No repeated-dose studies are available via the oral and dermal routes, and since the available inhalation studies did not determine a true NOAEC for systemic effects, it is not possible to derive a dermal DNEL by route-to-route extrapolation. Suitable data are not available for the hydrolysis product, silanetriol.

An oral OECD 422 combined repeat-dose and reproductive/developmental toxicity screening test in rats is available for the substance methyltrimethoxysilane (CAS 1185-55-3). This surrogate substance replaces an –H with –CH3. Both analogues have similar physicochemical properties (log Kow0.7 and 0.2 for methyltrimethoxysilane and trimethoxysilane respectively; predicted water solubility 2.9E+04 and 5.4E+04 mg/l, vapour pressure >2,000 Pa). At neutral pH, the hydrolysis rate of methyltrimethoxysilane is slower than that of the registered substance, trimethoxysilane (half lives ca. 2 hours and <1 hour respectively), but under low pH conditions in the stomach, both substances hydrolyse very rapidly. It is therefore considered valid to read-across from methyltrimethoxysilane to trimethoxysilane in order to determine a DNEL for systemic effects via the dermal route.
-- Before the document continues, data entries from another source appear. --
-- ==== Sys2Proof/Laws/Meanings.lean ====
section
/-! SUPPORT. One inversion lemma per meaning: if it answers a next state, the machine was running and one of the listed
cases holds. Every later fact about a step is read off these. -/

namespace Sys2Proof.Machine

variable {s t : State}

theorem execCfgenc_cases {b : Byte} (h : execCfgenc b s = .next t) :
    s.status = .running ∧
      ((conventionOf b = none ∧ t = s.setStatus (.refused .illegalOperand)) ∨
        ∃ c, conventionOf b = some c ∧
          ((s.conv ≠ none ∧ t = s.setStatus (.refused .reconfigure)) ∨
            (s.conv = none ∧ t = (s.configure c (conventionTruth c)).advance 2))) := by
  obtain ⟨hr, h⟩ := ifRunning_next.1 h
  refine ⟨hr, ?_⟩
  split at h
  · exact .inl ⟨by assumption, takeRefusal_next.1 h⟩
  · rename_i c hc
    refine .inr ⟨c, hc, ?_⟩
    split at h
    · exact .inr ⟨by assumption, by simpa [eq_comm] using h⟩
    · exact .inl ⟨by assumption, takeRefusal_next.1 h⟩

theorem execTxinit_cases {r : BitVec 32} (h : execTxinit r s = .next t) :
    s.status = .running ∧
      ((encOn s = false ∧ t = s.setStatus (.refused .initOrder)) ∨
        (encOn s = true ∧ s.txEn = true ∧ t = s.setStatus (.refused .reinit)) ∨
        (encOn s = true ∧ s.txEn = false ∧ r.toNat < Config.minBitRate ∧ t = s.setStatus (.faulted .rateRange)) ∨
        (encOn s = true ∧ s.txEn = false ∧ Config.minBitRate ≤ r.toNat ∧ t = (s.initialise r).advance 5)) := by
  obtain ⟨hr, h⟩ := ifRunning_next.1 h
  refine ⟨hr, ?_⟩
  split at h
  · exact .inl ⟨by assumption, takeRefusal_next.1 h⟩
  · rename_i he
    simp only [Bool.not_eq_false] at he
    split at h
    · exact .inr (.inl ⟨he, by assumption, takeRefusal_next.1 h⟩)
    · rename_i hx
      simp only [Bool.not_eq_true] at hx
      split at h
      · exact .inr (.inr (.inl ⟨he, hx, by assumption, takeFault_next.1 h⟩))
      · exact .inr (.inr (.inr ⟨he, hx, by omega, by simpa [eq_comm] using h⟩))

theorem execTxien_cases (h : execTxien s = .next t) :
    s.status = .running ∧
      ((s.txEn = false ∧ t = s.setStatus (.refused .txNotInitialised)) ∨
        (s.txEn = true ∧ s.sending = true ∧ s.idleTicks < guardTicks s.bitRate ∧
          t = s.setStatus (.faulted .guardViolation)) ∨
        (s.txEn = true ∧ (s.sending = true → guardTicks s.bitRate ≤ s.idleTicks) ∧
          t = (s.setTxIe true).advance 1)) := by
  obtain ⟨hr, h⟩ := ifRunning_next.1 h
  refine ⟨hr, ?_⟩
  split at h
  · exact .inl ⟨by assumption, takeRefusal_next.1 h⟩
  · rename_i he
    simp only [Bool.not_eq_false] at he
    split at h
    · rename_i hg
      exact .inr (.inl ⟨he, hg.1, hg.2, takeFault_next.1 h⟩)
    · rename_i hg
      exact .inr (.inr ⟨he, fun hs => by by_contra hn; exact hg ⟨hs, by omega⟩, by simpa [eq_comm] using h⟩)

theorem execTxidis_cases (h : execTxidis s = .next t) :
    s.status = .running ∧
      ((s.txEn = false ∧ t = s.setStatus (.refused .txNotInitialised)) ∨
        (s.txEn = true ∧ t = (s.setTxIe false).advance 1)) := by
  obtain ⟨hr, h⟩ := ifRunning_next.1 h
  refine ⟨hr, ?_⟩
  split at h
  · exact .inl ⟨by assumption, takeRefusal_next.1 h⟩
  · rename_i he
    exact .inr ⟨by simpa using he, by simpa [eq_comm] using h⟩

theorem loadbWith_cases {p : Params} {b : Byte} (h : loadbWith p b s = .next t) :
    s.status = .running ∧
      ((s.txEn = false ∧ t = s.setStatus (.refused .txNotInitialised)) ∨
        (s.txEn = true ∧ s.sending = true ∧ t = s.setStatus (.refused .loadWhileSending)) ∨
        (s.txEn = true ∧ s.sending = false ∧ dre p s = false ∧ t = s.setStatus (.refused .txNotReady)) ∨
        (s.txEn = true ∧ s.sending = false ∧ dre p s = true ∧ t = (s.txLoad b).advance 2)) := by
  obtain ⟨hr, h⟩ := ifRunning_next.1 h
  refine ⟨hr, ?_⟩
  split at h
  · exact .inl ⟨by assumption, takeRefusal_next.1 h⟩
  · rename_i he
    simp only [Bool.not_eq_false] at he
    split at h
    · exact .inr (.inl ⟨he, by assumption, takeRefusal_next.1 h⟩)
    · rename_i hs
      simp only [Bool.not_eq_true] at hs
      split at h
      · exact .inr (.inr (.inl ⟨he, hs, by assumption, takeRefusal_next.1 h⟩))
      · rename_i hd
        exact .inr (.inr (.inr ⟨he, hs, by simpa using hd, by simpa [eq_comm] using h⟩))

theorem execSubmit_cases {n : Byte} {data : List Byte} (h : execSubmit n data s = .next t) :
    s.status = .running ∧ n.toNat ≤ data.length ∧
      ((Config.maxPayload < n.toNat ∧ t = s.setStatus (.refused .submitTooLong)) ∨
        (n.toNat ≤ Config.maxPayload ∧ s.sending = true ∧ t = (s.setOk false).advance (2 + n.toNat)) ∨
        (n.toNat ≤ Config.maxPayload ∧ s.sending = false ∧ s.txIe = true ∧
          t = s.setStatus (.refused .submitWhileEnabled)) ∨
        (n.toNat ≤ Config.maxPayload ∧ s.sending = false ∧ s.txIe = false ∧
          t = ((s.storePacket n (payloadBytes n data)).setOk true).advance (2 + n.toNat))) := by
  obtain ⟨hr, h⟩ := ifRunning_next.1 h
  split at h
  · cases h
  · refine ⟨hr, by omega, ?_⟩
    split at h
    · exact .inl ⟨by assumption, takeRefusal_next.1 h⟩
    · have hn : n.toNat ≤ Config.maxPayload := by omega
      split at h
      · exact .inr (.inl ⟨hn, by assumption, by simpa [eq_comm] using h⟩)
      · rename_i hs
        simp only [Bool.not_eq_true] at hs
        split at h
        · exact .inr (.inr (.inl ⟨hn, hs, by assumption, takeRefusal_next.1 h⟩))
        · rename_i hi
          exact .inr (.inr (.inr ⟨hn, hs, by simpa using hi, by simpa [eq_comm] using h⟩))

theorem execGuard_cases (h : execGuard s = .next t) :
    s.status = .running ∧
      ((s.txEn = false ∧ t = s.setStatus (.refused .txNotInitialised)) ∨
        (s.txEn = true ∧ t = (s.addIdle (guardTicks s.bitRate)).advance 1)) := by
  obtain ⟨hr, h⟩ := ifRunning_next.1 h
  refine ⟨hr, ?_⟩
  split at h
  · exact .inl ⟨by assumption, takeRefusal_next.1 h⟩
  · rename_i he
    exact .inr ⟨by simpa using he, by simpa [eq_comm] using h⟩

/-- An event that was not enabled: refused in scripted mode, nothing in free mode. -/
abbrev NotEnabledCase (s t : State) : Prop :=
  (s.mode = .scripted ∧ t = s.setStatus (.refused .eventNotEnabled)) ∨ (s.mode = .free ∧ t = s)

theorem shiftWith_cases {p : Params} (h : shiftWith p s = .next t) :
    s.status = .running ∧
      ((shiftEnabled s = false ∧ NotEnabledCase s t) ∨
        ∃ b rest, s.txEn = true ∧ s.txq = b :: rest ∧
          t = (s.shiftOut (manchByte p (truthOf s) b) rest).passMarker) := by
  obtain ⟨hr, h⟩ := ifRunning_next.1 h
  refine ⟨hr, ?_⟩
  split at h
  · rename_i he
    simp only [shiftEnabled, Bool.and_eq_true, Bool.not_eq_true', List.isEmpty_eq_false_iff] at he
    unfold shiftEvent at h
    split at h
    · rename_i hq
      exact absurd hq he.2
    · rename_i b rest hq
      exact .inr ⟨b, rest, he.1, hq, by simpa [eq_comm] using h⟩
  · rename_i he
    exact .inl ⟨by simpa using he, eventNotEnabled_next.1 h⟩

theorem drainEvent_cases (h : drainEvent s = .next t) :
    (s.cursor < s.length ∧
        ((s.sending = false ∧ t = s.setStatus (.faulted .staleDrain)) ∨
          (s.sending = true ∧ s.buf.read s.cursor.toNat = none ∧ t = s.setStatus (.faulted .unwrittenRead)) ∨
          (s.sending = true ∧ ∃ b, s.buf.read s.cursor.toNat = some b ∧
            t = ((s.txLoad b).setCursor (s.cursor + 1#8)).passMarker))) ∨
      (s.cursor = s.length ∧ t = s.completePacket.passMarker) ∨
      (s.length < s.cursor ∧ t = s.setStatus (.faulted .cursorInvariant)) := by
  unfold drainEvent at h
  split at h
  · rename_i hlt
    refine .inl ⟨hlt, ?_⟩
    split at h
    · exact .inl ⟨by assumption, takeFault_next.1 h⟩
    · rename_i hs
      simp only [Bool.not_eq_false] at hs
      split at h
      · exact .inr (.inl ⟨hs, by assumption, takeFault_next.1 h⟩)
      · rename_i b hb
        exact .inr (.inr ⟨hs, b, hb, by simpa [eq_comm] using h⟩)
  · rename_i hlt
    split at h
    · exact .inr (.inl ⟨by assumption, by simpa [eq_comm] using h⟩)
    · rename_i hne
      exact .inr (.inr ⟨by bv_omega, takeFault_next.1 h⟩)

theorem drainWith_cases {p : Params} (h : drainWith p s = .next t) :
    s.status = .running ∧
      ((irq p s = false ∧ NotEnabledCase s t) ∨ (irq p s = true ∧ drainEvent s = .next t)) := by
  obtain ⟨hr, h⟩ := ifRunning_next.1 h
  refine ⟨hr, ?_⟩
  split at h
  · exact .inr ⟨by assumption, h⟩
  · rename_i he
    exact .inl ⟨by simpa using he, eventNotEnabled_next.1 h⟩

/-- DRAIN's first row. -/
theorem drain_loads {b : Byte} (hr : s.status = .running) (hq : irq Config.params s = true) (hc : s.cursor < s.length)
    (hs : s.sending = true) (hb : s.buf.read s.cursor.toNat = some b) :
    exec .drain s = .next ((s.txLoad b).setCursor (s.cursor + 1#8)).passMarker := by
  simp [exec, execDrain, drainWith, ifRunning, hr, hq, drainEvent, hc, hs, hb]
No studies have been conducted with trimethoxysilane for reproductive or developmental toxicity. Since the 90 day inhalation study tested very low concentrations of trimethoxysilane which would be unlikely to lead to manifestation of effects in the reproductive organs, it is appropriate to read-across from the structural analogue, methyltrimethoxysilane, for which there is an oral OECD 422 study as described above. In this study no reproductive or developmental effects were observed up to a dose of 1000 mg/kg bw/day. In addition there is a 90 day inhalation study on methyltrimethoxysilane that did not show any adverse treatment-related effects on the reproductive organs up to an exposure concentration of 8900 mg/m3in rats.

In the absence of any findings relating to reproductive or developmental endpoints in appropriate screening tests, the critical health effect is considered to be repeated dose toxicity. Trimethoxysilane is not classified as mutagenic, carcinogenic or sensitising.

The DNELs used for risk characterisation are therefore:

DNEL (long-term, inhalation): 0.63 mg/m3

DNEL (long-term, dermal): 0.17 mg/kg/day

The documented DNELs are considered adequate for the present REACH risk characterisation. They have been calculated using the current ECHA guideline, including the most conservative assessment factors, and are used for the registration under the regulation 1907/2006 dated June 1st 2007 (REACH) only. They should not be used for other regulatory purposes (e.g., OELs) without further consideration and evaluation.

General Population - Hazard via inhalation route

Systemic effects

Acute/short term exposure
DNEL related information

Local effects

Acute/short term exposure
DNEL related information

General Population - Hazard via dermal route

Systemic effects

Acute/short term exposure
DNEL related information

General Population - Hazard via oral route

Systemic effects

Acute/short term exposure
DNEL related information

General Population - Hazard for the eyes

Additional information - General Population

Exposure of consumers is not applicable for this substance.